:: Task item ::
Return the data below exactly, but only from the line containing "rw [s.mspWaitOver_solo _" through the line containing "rw [List.all_eq_true]", with both of those lines included.

[Start of Attachment]

theorem State.barrierRelease_one (hi : i < 8) (hx : (s.mspx (8 * g + i)).wait = some x) (hk : x.kind = 2)
    (hothers : ∀ j, j < 8 → j ≠ i → (s.mspx (8 * g + j)).wait = none) : s.barrierRelease g = s.mspWaitOver (8 * g + i) x := by
  obtain ⟨l, r, hlr⟩ := List.append_of_mem (List.mem_range.mpr hi)
  have hnodup : (l ++ i :: r).Nodup := hlr ▸ List.nodup_range
  have hlt : ∀ j ∈ l ++ i :: r, j < 8 := fun j hj => List.mem_range.mp (hlr ▸ hj)
  obtain ⟨-, hr, hdisj⟩ := List.nodup_append.mp hnodup
  have hbefore : ∀ j ∈ l, (s.mspx (8 * g + j)).wait = none := fun j hj =>
    hothers j (hlt j (List.mem_append_left _ hj)) (hdisj j hj i (List.mem_cons_self ..))
  have hstep : State.barrierStep g s i = s.mspWaitOver (8 * g + i) x := by simp [State.barrierStep, hx, hk]
  have hafter : ∀ j ∈ r, ((s.mspWaitOver (8 * g + i) x).mspx (8 * g + j)).wait = none := fun j hj => by
    have hji : j ≠ i := fun e => (List.nodup_cons.mp hr).1 (e ▸ hj)
    rw [s.mspWaitOver_solo _ x (8 * g + j) (by omega)]
    exact hothers j (hlt j (List.mem_append_right _ (List.mem_cons_of_mem _ hj))) hji
  rw [State.barrierRelease_eq, hlr, List.foldl_append, State.foldl_barrierStep_idle hbefore, List.foldl_cons, hstep, State.foldl_barrierStep_idle hafter]

/-- A barrier at which one member waits is met where no other member runs. -/
theorem State.barrierMet_one (hi : i < 8) (hx : (s.mspx (8 * g + i)).wait = some x) (hk : x.kind = 2)
    (hothers : ∀ j, j < 8 → j ≠ i → (s.mspx (8 * g + j)).wait = none) :
    s.barrierMet g = true ↔ ∀ j, j < 8 → j ≠ i → nbit (s.getR Reg.MSP_GRP_BAR_MASK (8 * g)) j = true →
      s.getR Reg.MSP_STAT_STATE (8 * g + j) ≠ 5 := by
  unfold State.barrierMet
  rw [List.all_eq_true]
  refine ⟨fun h j hj hji hmask => ?_, fun h j hj => ?_⟩
  · simpa [hmask, hothers j hj hji] using h j (List.mem_range.mpr hj)
  · by_cases hji : j = i
    · subst hji
      simp [hx, hk]
    · by_cases hmask : nbit (s.getR Reg.MSP_GRP_BAR_MASK (8 * g)) j = true
      · simp [h j (List.mem_range.mp hj) hji hmask]
      · simp [hmask]

end

/-! ### SEND (R453) -/

theorem exec_mspSend_none {m : Fin 128} (h : s.mspWord m = none) : exec (.mspSend m) s = .next s := by
  change execMspSend m s = _
  simp only [execMspSend, h]

theorem exec_mspSend_other {m : Fin 128} {w : Nat} {p : Bool} (h : s.mspWord m = some ((w, p), t)) (hop : mspOp w ≠ 0x08) :
    exec (.mspSend m) s = .next s := by
  change execMspSend m s = _
  simp only [execMspSend, h, ne_eq, hop, not_false_iff, if_true]

theorem exec_mspSend_poisoned {m : Fin 128} {w : Nat} (h : s.mspWord m = some ((w, true), t)) (hop : mspOp w = 0x08) :
    exec (.mspSend m) s = .next (t.mspExc m 7) := by
  change execMspSend m s = _
  simp only [execMspSend, h]
  exact (if_neg (by simp [hop])).trans (if_pos trivial)

/-- No length or channel is refused. -/
theorem sendFits {size : Nat} {en : Bool} (hlo : 1 ≤ size) (hhi : size ≤ 1980) (hen : en = true) : ¬ (size = 0 ∨ 1980 < size ∨ en = false) := by
  rintro (h | h | h)
  · omega
  · omega
  · exact Bool.eq_false_iff.mp h hen

/-- A SEND's word that is not poisoned: what its operands decide. -/
theorem exec_mspSend_word {m : Fin 128} {w : Nat} (h : s.mspWord m = some ((w, false), t)) (hop : mspOp w = 0x08) :
    exec (.mspSend m) s = if t.dPois m (fld w 22 4) then .next (t.mspExc m 5)
      else if t.mspD m (fld w 22 4) = 0 ∨ 1980 < t.mspD m (fld w 22 4) ∨ t.flag Reg.MSP_CH_CFG_EN (m.val * 4 + fld w 16 2) = false then .next (t.mspExc m 4)
      else if t.pPois m (fld w 19 3) then .next (t.mspExc m 6)
      else if 2 ≤ (Map.get [] (t.mspx m).queues (fld w 16 2)).length then .next (s.modMspx m (fun k => { k with stall := some (k.stall.getD s.clockNow) }))
      else .next ((((t.wrapAdd Reg.MSP_SENDS (m.val / 8 * 8) 1).modMspx m (fun k => { k with
          queues := Map.set [] k.queues (fld w 16 2) (Map.get [] (t.mspx m).queues (fld w 16 2)
            ++ [⟨t.getR Reg.MSP_SENDS (m.val / 8 * 8), t.mspD m (fld w 22 4), t.mspP m (fld w 19 3) / 2, nbit w 18⟩]), stall := none })).setR
        Reg.MSP_CH_STAT_PEND (m.val * 4 + fld w 16 2) 1).mspDone m (1 + (((s.mspx m).stall.map s.cyclesSince).getD 0) + t.mspStall m [fld w 19 3] [])) := by
  change execMspSend m s = _
  simp only [execMspSend, h]
  exact (if_neg (by simp [hop])).trans (if_neg Bool.false_ne_true)

/-! ### The instructions whose word is not poisoned -/

section

variable {m : Fin 128} {w : Nat}

theorem exec_mspNop_runs (h : s.mspWord m = some ((w, false), t)) (hop : mspOp w = 0x00) : exec (.mspNop m) s = .next (t.mspDone m 1) := by
  refine (State.mspIns_runs h (decide_eq_true hop)).trans (congrArg _ ?_)
  simp only [List.any_nil, Bool.false_eq_true, if_false, State.mspStall_nil]

theorem exec_mspHalt_runs (h : s.mspWord m = some ((w, false), t)) (hop : mspOp w = 0x01) :
    exec (.mspHalt m) s = .next (((((t.mspCycles m 1).mspLeave m 2).setR Reg.MSP_HCODE_CODE m (w % 2 ^ 16)).setR Reg.MSP_PC_PC m
      (s.getR Reg.MSP_PC_PC m + 1)).raise (mspEp (m / 8)) 0x0802 0 (mspDetail m 0 (s.getR Reg.MSP_PC_PC m) (w % 2 ^ 16))) := by
  refine (State.mspIns_runs h (decide_eq_true hop)).trans (congrArg _ ?_)
  simp only [fld_low]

[End of Attachment]

:: Answer below ::
    rw [s.mspWaitOver_solo _ x (8 * g + j) (by omega)]
    exact hothers j (hlt j (List.mem_append_right _ (List.mem_cons_of_mem _ hj))) hji
  rw [State.barrierRelease_eq, hlr, List.foldl_append, State.foldl_barrierStep_idle hbefore, List.foldl_cons, hstep, State.foldl_barrierStep_idle hafter]

/-- A barrier at which one member waits is met where no other member runs. -/
theorem State.barrierMet_one (hi : i < 8) (hx : (s.mspx (8 * g + i)).wait = some x) (hk : x.kind = 2)
    (hothers : ∀ j, j < 8 → j ≠ i → (s.mspx (8 * g + j)).wait = none) :
    s.barrierMet g = true ↔ ∀ j, j < 8 → j ≠ i → nbit (s.getR Reg.MSP_GRP_BAR_MASK (8 * g)) j = true →
      s.getR Reg.MSP_STAT_STATE (8 * g + j) ≠ 5 := by
  unfold State.barrierMet
  rw [List.all_eq_true]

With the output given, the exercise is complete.